> [RECORDS FOR PROCESSING]:
-- -- --
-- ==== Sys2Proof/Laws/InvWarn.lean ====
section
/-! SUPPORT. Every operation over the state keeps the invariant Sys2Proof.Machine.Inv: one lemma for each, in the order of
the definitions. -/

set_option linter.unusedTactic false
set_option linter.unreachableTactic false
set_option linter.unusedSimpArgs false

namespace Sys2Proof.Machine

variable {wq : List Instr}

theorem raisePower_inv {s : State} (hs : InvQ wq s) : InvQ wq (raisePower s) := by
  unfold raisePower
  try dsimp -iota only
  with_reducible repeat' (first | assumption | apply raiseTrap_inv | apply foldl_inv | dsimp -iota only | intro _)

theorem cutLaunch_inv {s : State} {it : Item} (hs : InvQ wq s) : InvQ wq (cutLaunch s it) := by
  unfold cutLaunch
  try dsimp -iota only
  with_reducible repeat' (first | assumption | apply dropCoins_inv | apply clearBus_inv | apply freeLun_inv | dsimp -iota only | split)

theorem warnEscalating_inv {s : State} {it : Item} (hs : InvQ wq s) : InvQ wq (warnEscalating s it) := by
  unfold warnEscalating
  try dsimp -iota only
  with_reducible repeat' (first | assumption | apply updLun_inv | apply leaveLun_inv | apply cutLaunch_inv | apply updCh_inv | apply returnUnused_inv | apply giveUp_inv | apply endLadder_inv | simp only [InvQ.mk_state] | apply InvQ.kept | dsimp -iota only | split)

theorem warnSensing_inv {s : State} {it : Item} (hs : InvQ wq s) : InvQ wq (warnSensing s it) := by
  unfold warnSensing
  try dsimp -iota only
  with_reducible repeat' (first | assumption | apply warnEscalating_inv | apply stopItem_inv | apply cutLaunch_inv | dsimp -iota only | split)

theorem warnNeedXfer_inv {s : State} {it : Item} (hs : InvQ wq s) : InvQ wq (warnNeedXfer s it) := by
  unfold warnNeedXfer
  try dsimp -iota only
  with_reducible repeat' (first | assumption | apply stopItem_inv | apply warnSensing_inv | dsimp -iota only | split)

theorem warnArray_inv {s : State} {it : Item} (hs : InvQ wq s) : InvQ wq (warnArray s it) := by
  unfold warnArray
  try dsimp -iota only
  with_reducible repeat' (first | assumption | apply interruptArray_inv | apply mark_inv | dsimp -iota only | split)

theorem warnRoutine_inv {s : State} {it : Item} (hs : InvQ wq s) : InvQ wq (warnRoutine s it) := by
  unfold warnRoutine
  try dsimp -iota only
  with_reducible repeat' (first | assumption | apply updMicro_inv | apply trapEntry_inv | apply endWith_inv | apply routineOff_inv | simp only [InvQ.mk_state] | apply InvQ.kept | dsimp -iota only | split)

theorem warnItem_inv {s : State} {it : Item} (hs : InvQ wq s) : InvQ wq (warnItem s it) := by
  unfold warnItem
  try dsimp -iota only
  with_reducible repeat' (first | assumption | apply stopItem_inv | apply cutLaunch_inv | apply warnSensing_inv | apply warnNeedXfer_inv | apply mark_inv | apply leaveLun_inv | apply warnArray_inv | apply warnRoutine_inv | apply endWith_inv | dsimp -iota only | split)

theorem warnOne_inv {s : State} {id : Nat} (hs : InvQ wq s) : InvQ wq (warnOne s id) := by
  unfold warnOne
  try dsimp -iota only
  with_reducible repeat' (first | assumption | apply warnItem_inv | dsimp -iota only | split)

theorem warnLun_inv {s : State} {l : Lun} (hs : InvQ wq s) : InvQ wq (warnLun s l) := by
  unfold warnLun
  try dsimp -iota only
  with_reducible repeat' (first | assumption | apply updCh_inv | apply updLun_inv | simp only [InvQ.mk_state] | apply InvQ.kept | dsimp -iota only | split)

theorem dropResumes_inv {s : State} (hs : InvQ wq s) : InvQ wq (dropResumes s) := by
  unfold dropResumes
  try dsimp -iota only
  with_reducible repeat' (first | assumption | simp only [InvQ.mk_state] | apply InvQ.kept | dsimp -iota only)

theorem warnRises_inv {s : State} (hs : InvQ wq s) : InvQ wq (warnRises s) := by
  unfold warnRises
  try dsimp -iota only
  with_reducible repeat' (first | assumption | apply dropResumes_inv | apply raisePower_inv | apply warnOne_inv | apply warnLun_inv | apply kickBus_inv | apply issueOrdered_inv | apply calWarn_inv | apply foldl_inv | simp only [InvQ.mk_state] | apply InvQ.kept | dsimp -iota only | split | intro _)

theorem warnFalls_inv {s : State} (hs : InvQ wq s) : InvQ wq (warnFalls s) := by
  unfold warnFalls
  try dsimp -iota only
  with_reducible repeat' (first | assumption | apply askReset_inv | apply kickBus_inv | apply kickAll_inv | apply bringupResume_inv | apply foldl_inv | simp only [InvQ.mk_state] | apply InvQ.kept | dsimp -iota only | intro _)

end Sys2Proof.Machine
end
-- -- --
> [TO DO]: For each record above, output it exactly as written.

> [EXERCISE ANSWER]:
-- ==== Sys2Proof/Laws/InvWarn.lean ====
section
/-! SUPPORT. Every operation over the state keeps the invariant Sys2Proof.Machine.Inv: one lemma for each, in the order of
the definitions. -/

set_option linter.unusedTactic false
set_option linter.unreachableTactic false
set_option linter.unusedSimpArgs false

namespace Sys2Proof.Machine

variable {wq : List Instr}

theorem raisePower_inv {s : State} (hs : InvQ wq s) : InvQ wq (raisePower s) := by
  unfold raisePower
  try dsimp -iota only
  with_reducible repeat' (first | assumption | apply raiseTrap_inv | apply foldl_inv | dsimp -iota only | intro _)

theorem cutLaunch_inv {s : State} {it : Item} (hs : InvQ wq s) : InvQ wq (cutLaunch s it) := by
  unfold cutLaunch
  try dsimp -iota only
  with_reducible repeat' (first | assumption | apply dropCoins_inv | apply clearBus_inv | apply freeLun_inv | dsimp -iota only | split)

theorem warnEscalating_inv {s : State} {it : Item} (hs : InvQ wq s) : InvQ wq (warnEscalating s it) := by
  unfold warnEscalating
  try dsimp -iota only
  with_reducible repeat' (first | assumption | apply updLun_inv | apply leaveLun_inv | apply cutLaunch_inv | apply updCh_inv | apply returnUnused_inv | apply giveUp_inv | apply endLadder_inv | simp only [InvQ.mk_state] | apply InvQ.kept | dsimp -iota only | split)

theorem warnSensing_inv {s : State} {it : Item} (hs : InvQ wq s) : InvQ wq (warnSensing s it) := by
  unfold warnSensing
  try dsimp -iota only
  with_reducible repeat' (first | assumption | apply warnEscalating_inv | apply stopItem_inv | apply cutLaunch_inv | dsimp -iota only | split)

theorem warnNeedXfer_inv {s : State} {it : Item} (hs : InvQ wq s) : InvQ wq (warnNeedXfer s it) := by
  unfold warnNeedXfer
  try dsimp -iota only
  with_reducible repeat' (first | assumption | apply stopItem_inv | apply warnSensing_inv | dsimp -iota only | split)

theorem warnArray_inv {s : State} {it : Item} (hs : InvQ wq s) : InvQ wq (warnArray s it) := by
  unfold warnArray
  try dsimp -iota only
  with_reducible repeat' (first | assumption | apply interruptArray_inv | apply mark_inv | dsimp -iota only | split)

theorem warnRoutine_inv {s : State} {it : Item} (hs : InvQ wq s) : InvQ wq (warnRoutine s it) := by
  unfold warnRoutine
  try dsimp -iota only
  with_reducible repeat' (first | assumption | apply updMicro_inv | apply trapEntry_inv | apply endWith_inv | apply routineOff_inv | simp only [InvQ.mk_state] | apply InvQ.kept | dsimp -iota only | split)

theorem warnItem_inv {s : State} {it : Item} (hs : InvQ wq s) : InvQ wq (warnItem s it) := by
  unfold warnItem
  try dsimp -iota only
  with_reducible repeat' (first | assumption | apply stopItem_inv | apply cutLaunch_inv | apply warnSensing_inv | apply warnNeedXfer_inv | apply mark_inv | apply leaveLun_inv | apply warnArray_inv | apply warnRoutine_inv | apply endWith_inv | dsimp -iota only | split)

theorem warnOne_inv {s : State} {id : Nat} (hs : InvQ wq s) : InvQ wq (warnOne s id) := by
  unfold warnOne
  try dsimp -iota only
  with_reducible repeat' (first | assumption | apply warnItem_inv | dsimp -iota only | split)

theorem warnLun_inv {s : State} {l : Lun} (hs : InvQ wq s) : InvQ wq (warnLun s l) := by
  unfold warnLun
  try dsimp -iota only
  with_reducible repeat' (first | assumption | apply updCh_inv | apply updLun_inv | simp only [InvQ.mk_state] | apply InvQ.kept | dsimp -iota only | split)

theorem dropResumes_inv {s : State} (hs : InvQ wq s) : InvQ wq (dropResumes s) := by
  unfold dropResumes
  try dsimp -iota only
  with_reducible repeat' (first | assumption | simp only [InvQ.mk_state] | apply InvQ.kept | dsimp -iota only)

theorem warnRises_inv {s : State} (hs : InvQ wq s) : InvQ wq (warnRises s) := by
  unfold warnRises
  try dsimp -iota only
  with_reducible repeat' (first | assumption | apply dropResumes_inv | apply raisePower_inv | apply warnOne_inv | apply warnLun_inv | apply kickBus_inv | apply issueOrdered_inv | apply calWarn_inv | apply foldl_inv | simp only [InvQ.mk_state] | apply InvQ.kept | dsimp -iota only | split | intro _)

theorem warnFalls_inv {s : State} (hs : InvQ wq s) : InvQ wq (warnFalls s) := by
  unfold warnFalls
  try dsimp -iota only
  with_reducible repeat' (first | assumption | apply askReset_inv | apply kickBus_inv | apply kickAll_inv | apply bringupResume_inv | apply foldl_inv | simp only [InvQ.mk_state] | apply InvQ.kept | dsimp -iota only | intro _)

end Sys2Proof.Machine
end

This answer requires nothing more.